-- ==== Sys2Proof/Laws/Binary64.lean ====
section
/-! SUPPORT. What the arithmetic of Machine/Binary64.lean can answer (spec 00_scope.md R12, R18): the rounding brackets the
exact value between representable ones and errs by at most half a unit in the last place. -/

namespace Sys2Proof.Machine.B64

/-! ### Magnitudes by bit pattern (sign apart) -/

/-- The magnitude, in units of `2^-1074`, of the bit pattern `b`. -/
def magOf (b : Nat) : Nat := if b / 2 ^ 52 = 0 then b else (2 ^ 52 + b % 2 ^ 52) * 2 ^ (b / 2 ^ 52 - 1)

theorem magOf_succ (b : Nat) : magOf (b + 1) = magOf b + 2 ^ (b / 2 ^ 52 - 1) := by
  unfold magOf
  by_cases h : b % 2 ^ 52 + 1 < 2 ^ 52
  · have e : (b + 1) / 2 ^ 52 = b / 2 ^ 52 := by omega
    have f : (b + 1) % 2 ^ 52 = b % 2 ^ 52 + 1 := by omega
    rw [e, f]
    split
    · rename_i h0; rw [h0]; rfl
    · ring
  · have e : (b + 1) / 2 ^ 52 = b / 2 ^ 52 + 1 := by omega
    have f : (b + 1) % 2 ^ 52 = 0 := by omega
    have g : b % 2 ^ 52 = 2 ^ 52 - 1 := by omega
    rw [e, f, g, if_neg (Nat.succ_ne_zero _)]
    split
    · rename_i h0; rw [h0]; simp; omega
    · rename_i h0
      obtain ⟨k, hk⟩ : ∃ k, b / 2 ^ 52 = k + 1 := ⟨b / 2 ^ 52 - 1, by omega⟩
      rw [hk]
      simp only [Nat.add_sub_cancel, pow_succ 2 k]
      omega

theorem magOf_strictMono : StrictMono magOf :=
  strictMono_nat_of_lt_succ fun b => by rw [magOf_succ]; have := Nat.two_pow_pos (b / 2 ^ 52 - 1); omega

/-- The bits that stand for `low` places of `2^q`. -/
theorem magOf_grid {q low : Nat} (h : low ≤ 2 ^ 53) (h' : q = 0 ∨ 2 ^ 52 ≤ low) :
    magOf (q * 2 ^ 52 + low) = low * 2 ^ q := by
  unfold magOf
  by_cases h1 : low < 2 ^ 52
  · obtain rfl : q = 0 := by omega
    rw [if_pos (by omega)]; simp
  · by_cases h2 : low < 2 ^ 53
    · have e : (q * 2 ^ 52 + low) / 2 ^ 52 = q + 1 := by omega
      have f : (q * 2 ^ 52 + low) % 2 ^ 52 = low - 2 ^ 52 := by omega
      rw [e, f, if_neg (Nat.succ_ne_zero _), Nat.add_sub_cancel, Nat.add_sub_cancel' (by omega)]
    · obtain rfl : low = 2 ^ 53 := by omega
      have e : (q * 2 ^ 52 + 2 ^ 53) / 2 ^ 52 = q + 2 := by omega
      have f : (q * 2 ^ 52 + 2 ^ 53) % 2 ^ 52 = 0 := by omega
      rw [e, f, if_neg (Nat.succ_ne_zero _)]
      have g : (2 : Nat) ^ (q + 2 - 1) = 2 * 2 ^ q := by rw [show q + 2 - 1 = q + 1 from rfl, pow_succ, Nat.mul_comm]
      rw [g]
      generalize 2 ^ q = x
      omega

/-! ### The rounding -/

/-- The place `2^q` of the last bit kept, and the whole number `low` of places below `n / d`. -/
theorem place_spec (n : Nat) {d : Nat} (hd : 0 < d) :
    let q := Nat.log2 (n / d) - 52
    0 < d * 2 ^ q ∧ n / (d * 2 ^ q) < 2 ^ 53 ∧ (q = 0 ∨ 2 ^ 52 ≤ n / (d * 2 ^ q)) := by
  intro q
  refine ⟨Nat.mul_pos hd (Nat.two_pow_pos q), ?_, ?_⟩
  · rw [← Nat.div_div_eq_div_mul, Nat.div_lt_iff_lt_mul (Nat.two_pow_pos q), ← pow_add]
    exact lt_of_lt_of_le Nat.lt_log2_self (Nat.pow_le_pow_right (by norm_num) (by omega))
  · by_cases h0 : q = 0
    · exact .inl h0
    · right
      rw [← Nat.div_div_eq_div_mul, Nat.le_div_iff_mul_le (Nat.two_pow_pos q), ← pow_add]
      have hne : n / d ≠ 0 := by
        intro h
        apply h0
        show Nat.log2 (n / d) - 52 = 0
        rw [h]; rfl
      exact le_trans (Nat.pow_le_pow_right (by norm_num) (by omega)) (Nat.log2_self_le hne)

/-- The rounding before its cut at infinity: `u` are bits that stand for a multiple of the place `2^q` next to `n / d`. -/
theorem roundMag_spec (n : Nat) {d : Nat} (hd : 0 < d) :
    ∃ q low u : Nat, roundMag n d = min u infBits ∧ low * (d * 2 ^ q) ≤ n ∧ n < (low + 1) * (d * 2 ^ q) ∧
      (q = 0 ∨ 2 ^ 52 ≤ low) ∧
      ((magOf u = low * 2 ^ q ∧ magOf (u + 1) = (low + 1) * 2 ^ q ∧ 2 * n ≤ (2 * low + 1) * (d * 2 ^ q)) ∨
        (∃ v, u = v + 1 ∧ magOf v = low * 2 ^ q ∧ magOf u = (low + 1) * 2 ^ q ∧ low * (d * 2 ^ q) < n ∧
          (2 * low + 1) * (d * 2 ^ q) ≤ 2 * n ∧ ((2 * low + 1) * (d * 2 ^ q) < 2 * n ∨ v % 2 = 1))) := by
  obtain ⟨hpl, hlt, hge⟩ := place_spec n hd
  have hr : roundMag n d = min ((Nat.log2 (n / d) - 52) * 2 ^ 52 +
      (if decide (d * 2 ^ (Nat.log2 (n / d) - 52) < 2 * (n % (d * 2 ^ (Nat.log2 (n / d) - 52)))) ||
          (decide (d * 2 ^ (Nat.log2 (n / d) - 52) = 2 * (n % (d * 2 ^ (Nat.log2 (n / d) - 52)))) &&
            n / (d * 2 ^ (Nat.log2 (n / d) - 52)) % 2 == 1)
        then n / (d * 2 ^ (Nat.log2 (n / d) - 52)) + 1 else n / (d * 2 ^ (Nat.log2 (n / d) - 52)))) infBits := rfl
  have hdm := Nat.div_add_mod n (d * 2 ^ (Nat.log2 (n / d) - 52))
  have hml := Nat.mod_lt n hpl
  generalize Nat.log2 (n / d) - 52 = q at *
  generalize n / (d * 2 ^ q) = low at *
  generalize n % (d * 2 ^ q) = rest at *
  have hg0 : magOf (q * 2 ^ 52 + low) = low * 2 ^ q := magOf_grid hlt.le hge
  have hg1 : magOf (q * 2 ^ 52 + low + 1) = (low + 1) * 2 ^ q := by
    rw [Nat.add_assoc]; exact magOf_grid hlt (hge.imp_right Nat.le_succ_of_le)
  have e1 : low * (d * 2 ^ q) = d * 2 ^ q * low := Nat.mul_comm _ _
  have e2 : (low + 1) * (d * 2 ^ q) = d * 2 ^ q * low + d * 2 ^ q := by ring
  have e3 : (2 * low + 1) * (d * 2 ^ q) = 2 * (d * 2 ^ q * low) + d * 2 ^ q := by ring
  clear hlt
  by_cases hup : (decide (d * 2 ^ q < 2 * rest) || (decide (d * 2 ^ q = 2 * rest) && low % 2 == 1)) = true
  · refine ⟨q, low, q * 2 ^ 52 + low + 1, ?_, ?_, ?_, hge, .inr ⟨_, rfl, hg0, hg1, ?_, ?_, ?_⟩⟩
    · rw [hr, if_pos hup, Nat.add_assoc]
    all_goals
      simp only [Bool.or_eq_true, Bool.and_eq_true, decide_eq_true_eq, beq_iff_eq] at hup
      clear hr hg0 hg1 hge
      generalize d * 2 ^ q = place at *
      generalize place * low = whole at *
      omega
  · refine ⟨q, low, q * 2 ^ 52 + low, ?_, ?_, ?_, hge, .inl ⟨hg0, hg1, ?_⟩⟩
    · rw [hr, if_neg hup]
    all_goals
      simp only [Bool.or_eq_true, Bool.and_eq_true, decide_eq_true_eq, not_or, not_lt] at hup
      clear hr hg0 hg1 hge
      generalize d * 2 ^ q = place at *
      generalize place * low = whole at *
      omega

/-- A representable value above the exact one is not below the rounded one. -/
theorem roundMag_le {n d b : Nat} (hd : 0 < d) (h : n ≤ magOf b * d) : roundMag n d ≤ b := by
  obtain ⟨q, low, u, hr, hlo, _, _, ⟨hm, _, _⟩ | ⟨v, rfl, hm, _, hn, _, _⟩⟩ := roundMag_spec n hd
  · have h1 : magOf u * d ≤ magOf b * d := by
      calc magOf u * d = low * (d * 2 ^ q) := by rw [hm]; ring
        _ ≤ n := hlo
        _ ≤ _ := h
    have := magOf_strictMono.le_iff_le.1 (Nat.le_of_mul_le_mul_right h1 hd)
    omega
  · have h1 : magOf v * d < magOf b * d := by
      calc magOf v * d = low * (d * 2 ^ q) := by rw [hm]; ring
        _ < n := hn
        _ ≤ _ := h
    have := magOf_strictMono.lt_iff_lt.1 (Nat.lt_of_mul_lt_mul_right h1)
    omega

/-- A representable value below the exact one is not above the rounded one. -/
theorem le_roundMag {n d b : Nat} (hd : 0 < d) (hb : b ≤ infBits) (h : magOf b * d ≤ n) : b ≤ roundMag n d := by
  obtain ⟨q, low, u, hr, _, hlt, _, hc⟩ := roundMag_spec n hd
  have h1 : ∀ c, magOf c = (low + 1) * 2 ^ q → b < c := fun c hm => by
    have h1 : magOf b * d < magOf c * d := by
      calc magOf b * d ≤ n := h
        _ < (low + 1) * (d * 2 ^ q) := hlt
        _ = _ := by rw [hm]; ring
    exact magOf_strictMono.lt_iff_lt.1 (Nat.lt_of_mul_lt_mul_right h1)
  rcases hc with ⟨_, hm, _⟩ | ⟨v, _, _, hm, _, _, _⟩
  · have := h1 _ hm; omega
  · have := h1 _ hm; omega

/-- Up to the midpoint above an even bit pattern, the rounding is not above that pattern. -/
theorem roundMag_le_of_tie {n d b : Nat} (hd : 0 < d) (he : b % 2 = 0) (h : 2 * n ≤ (magOf b + magOf (b + 1)) * d) :
    roundMag n d ≤ b := by
  obtain ⟨q, low, u, hr, hlo, _, _, hc⟩ := roundMag_spec n hd
  by_contra hgt
  have hub : b + 1 ≤ u := by clear hc; omega
  have hs := magOf_strictMono (Nat.lt_succ_self b)
  have hmu : magOf (b + 1) * d ≤ magOf u * d := Nat.mul_le_mul_right _ (magOf_strictMono.monotone hub)
  have hsd : magOf b * d < magOf (b + 1) * d := Nat.mul_lt_mul_of_pos_right hs hd
  rcases hc with ⟨hm, _, _⟩ | ⟨v, rfl, hmv, hm, _, h1, h2⟩
  · have e : magOf u * d = low * (d * 2 ^ q) := by rw [hm]; ring
    nlinarith
  · have hv : magOf b * d ≤ magOf v * d := Nat.mul_le_mul_right _ (magOf_strictMono.monotone (by omega))
    have e : (2 * low + 1) * (d * 2 ^ q) = magOf v * d + magOf (v + 1) * d := by rw [hmv, hm]; ring
    have hv' : magOf v * d = magOf b * d := by nlinarith
    have hvb : v = b := magOf_strictMono.injective (Nat.eq_of_mul_eq_mul_right hd hv')
    rcases h2 with h2 | h2
    · nlinarith
    · omega

/-- The error of a finite rounding: at most half a unit, or a fraction `2^-53` of the exact value. -/
theorem roundMag_error {n d : Nat} (hd : 0 < d) (h : roundMag n d < infBits) :
    2 * |(magOf (roundMag n d) * d : ℤ) - n| ≤ d ∨ 2 ^ 53 * |(magOf (roundMag n d) * d : ℤ) - n| ≤ n := by
  obtain ⟨q, low, u, hr, hlo, hlt, hq, hc⟩ := roundMag_spec n hd
  have hu : roundMag n d = u := by clear hc; omega
  have key : 2 * |(magOf u * d : ℤ) - n| ≤ d * 2 ^ q := by
    zify at hlo hlt hc
    rcases hc with ⟨hm, _, he⟩ | ⟨_, _, _, hm, _, he, _⟩
    · rw [hm, abs_sub_comm, abs_of_nonneg] <;> linarith
    · rw [hm, abs_of_nonneg] <;> linarith
  rw [hu]
  rcases hq with rfl | hq
  · left; simpa using key
  · right
    have h1 : 2 ^ 52 * (d * 2 ^ q) ≤ n := le_trans (Nat.mul_le_mul_right _ hq) hlo
    zify at h1
    linarith

/-! ### Bit patterns, the order and the values -/

/-- The bit pattern without its sign. -/
def magBits (x : Bin64) : Nat := x.toNat % 2 ^ 63

theorem expField_eq (x : Bin64) : expField x = magBits x / 2 ^ 52 := by unfold expField magBits; omega

theorem fracField_eq (x : Bin64) : fracField x = magBits x % 2 ^ 52 := by unfold fracField magBits; omega

theorem magnitude_eq (x : Bin64) : magnitude x = magOf (magBits x) := by
  unfold magnitude significand magOf
  rw [expField_eq, fracField_eq]
  split
  · rename_i h
    rw [h, show 0 - 1 = 0 from rfl, pow_zero, Nat.mul_one]; omega
  · rfl

theorem isFinite_iff {x : Bin64} : isFinite x = true ↔ magBits x < infBits := by
  have h : magBits x < 2 ^ 63 := Nat.mod_lt _ (by norm_num)
  simp only [isFinite, expField_eq, infBits, bne_iff_ne]
  omega

theorem isNaN_iff {x : Bin64} : isNaN x = false ↔ magBits x ≤ infBits := by
  have h : magBits x < 2 ^ 63 := Nat.mod_lt _ (by norm_num)
  rw [← Bool.not_eq_true]
  simp only [isNaN, expField_eq, fracField_eq, infBits, Bool.and_eq_true, beq_iff_eq, bne_iff_ne]
  omega

theorem isNaN_of_isFinite {x : Bin64} (h : isFinite x = true) : isNaN x = false :=
  isNaN_iff.2 (isFinite_iff.1 h).le

theorem isInf_of_isFinite {x : Bin64} (h : isFinite x = true) : isInf x = false := by
  rw [isFinite, bne_iff_ne] at h
  simp [isInf, h]

/-- The magnitude of a place in the order, with its sign. -/
def unitsAt (k : Int) : Int := if k < 0 then -(magOf k.natAbs : Int) else (magOf k.natAbs : Int)

theorem magOf_zero : magOf 0 = 0 := rfl

theorem unitsAt_strictMono : StrictMono unitsAt := by
  intro a b h
  have h0 : 0 ≤ (magOf a.natAbs : Int) := Int.natCast_nonneg _
  unfold unitsAt
  split <;> split
  · have : magOf b.natAbs < magOf a.natAbs := magOf_strictMono (by omega)
    omega
  · have : magOf 0 < magOf a.natAbs := magOf_strictMono (by omega)
    rw [magOf_zero] at this
    omega
  · omega
  · have : magOf a.natAbs < magOf b.natAbs := magOf_strictMono (by omega)
    omega

theorem units_eq (x : Bin64) : units x = unitsAt (key x) := by
  unfold units key
  rw [magnitude_eq]
  change _ = unitsAt (if signBit x then -((magBits x : Nat) : Int) else ((magBits x : Nat) : Int))
  split
  · by_cases h : magBits x = 0
    · rw [h]; rfl
    · rw [unitsAt, if_pos (by omega), Int.natAbs_neg, Int.natAbs_natCast]
  · rw [unitsAt, if_neg (by omega), Int.natAbs_natCast]

theorem exists_unit : ∃ u : ℚ, 0 < u ∧ u * 2 ^ 1074 = 1 :=
  ⟨(2 ^ 1074)⁻¹, by positivity, inv_mul_cancel₀ (pow_ne_zero _ two_ne_zero)⟩

/-- One unit `2^-1074`, the smallest subnormal. Chosen, so that no check computes the power. -/
noncomputable def unit : ℚ := Classical.choose exists_unit

theorem unit_pos : 0 < unit := (Classical.choose_spec exists_unit).1

theorem unit_mul : unit * 2 ^ 1074 = 1 := (Classical.choose_spec exists_unit).2

/-- The value of a finite bit pattern. -/
noncomputable def val (x : Bin64) : ℚ := units x * unit

theorem le_iff {x y : Bin64} (hx : isFinite x = true) (hy : isFinite y = true) : le x y = true ↔ val x ≤ val y := by
  unfold le val
  rw [isNaN_of_isFinite hx, isNaN_of_isFinite hy, units_eq, units_eq, mul_le_mul_iff_left₀ unit_pos]
  simp [unitsAt_strictMono.le_iff_le]

theorem lt_iff {x y : Bin64} (hx : isFinite x = true) (hy : isFinite y = true) : lt x y = true ↔ val x < val y := by
  unfold lt val
  rw [isNaN_of_isFinite hx, isNaN_of_isFinite hy, units_eq, units_eq, mul_lt_mul_iff_left₀ unit_pos]
  simp [unitsAt_strictMono.lt_iff_lt]

theorem eq_iff {x y : Bin64} (hx : isFinite x = true) (hy : isFinite y = true) : eq x y = true ↔ val x = val y := by
  unfold eq val
  rw [isNaN_of_isFinite hx, isNaN_of_isFinite hy, units_eq, units_eq, mul_left_inj' unit_pos.ne']
  simp [unitsAt_strictMono.injective.eq_iff]

/-! ### What a rounded result is -/

/-- `r` is the rounding of `q`: no NaN; a finite value on one side of `q` is on that side of `r` or equal to it (so that
bounds by representable values carry over, overflow included); a finite `r` errs by at most half a unit or the fraction
`2^-53`; and up to the midpoint above an even bit pattern `r` is not above that pattern. -/
structure Rounds (q : ℚ) (r : Bin64) : Prop where
  notNaN : isNaN r = false
  le_of : ∀ b, isFinite b = true → q ≤ val b → le r b = true
  ge_of : ∀ b, isFinite b = true → val b ≤ q → le b r = true
  error : isFinite r = true → 2 * |val r - q| ≤ unit ∨ 2 ^ 53 * |val r - q| ≤ |q|
  tie : ∀ b : Nat, b % 2 = 0 → 2 * q ≤ (magOf b + magOf (b + 1)) * unit → key r ≤ b

theorem magBits_pack (s : Bool) {b : Nat} (h : b ≤ infBits) : magBits (pack s b) = b := by
  unfold infBits at h
  cases s <;> simp only [magBits, pack, BitVec.toNat_ofNat, Bool.false_eq_true, if_true, if_false] <;> omega

theorem signBit_pack (s : Bool) {b : Nat} (h : b ≤ infBits) : signBit (pack s b) = s := by
  unfold infBits at h
  unfold signBit pack
  rw [BitVec.getLsbD_ofNat, Nat.testBit_eq_decide_div_mod_eq]
  cases s
  · simp only [Bool.false_eq_true, if_false]
    rw [Nat.div_eq_of_lt (by omega)]; rfl
  · simp only [if_true]
    rw [show (2 ^ 63 + b) / 2 ^ 63 = 1 by omega]; rfl

theorem key_pack (s : Bool) {b : Nat} (h : b ≤ infBits) : key (pack s b) = if s then -(b : Int) else (b : Int) := by
  have hm := magBits_pack s h
  unfold magBits at hm
  unfold key
  rw [signBit_pack s h, hm]

theorem roundMag_le_infBits (n d : Nat) : roundMag n d ≤ infBits := Nat.min_le_right _ _

theorem le_iff_key {x y : Bin64} (hx : isNaN x = false) (hy : isNaN y = false) : le x y = true ↔ key x ≤ key y := by
  simp [le, hx, hy]

theorem key_natAbs_lt {x : Bin64} (h : isFinite x = true) : (key x).natAbs < infBits := by
  have := isFinite_iff.1 h
  unfold magBits at this
  unfold key
  split <;> omega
● ● ● ●
Reproduce each line of the data containing the word "noncomputable".

noncomputable def unit : ℚ := Classical.choose exists_unit
noncomputable def val (x : Bin64) : ℚ := units x * unit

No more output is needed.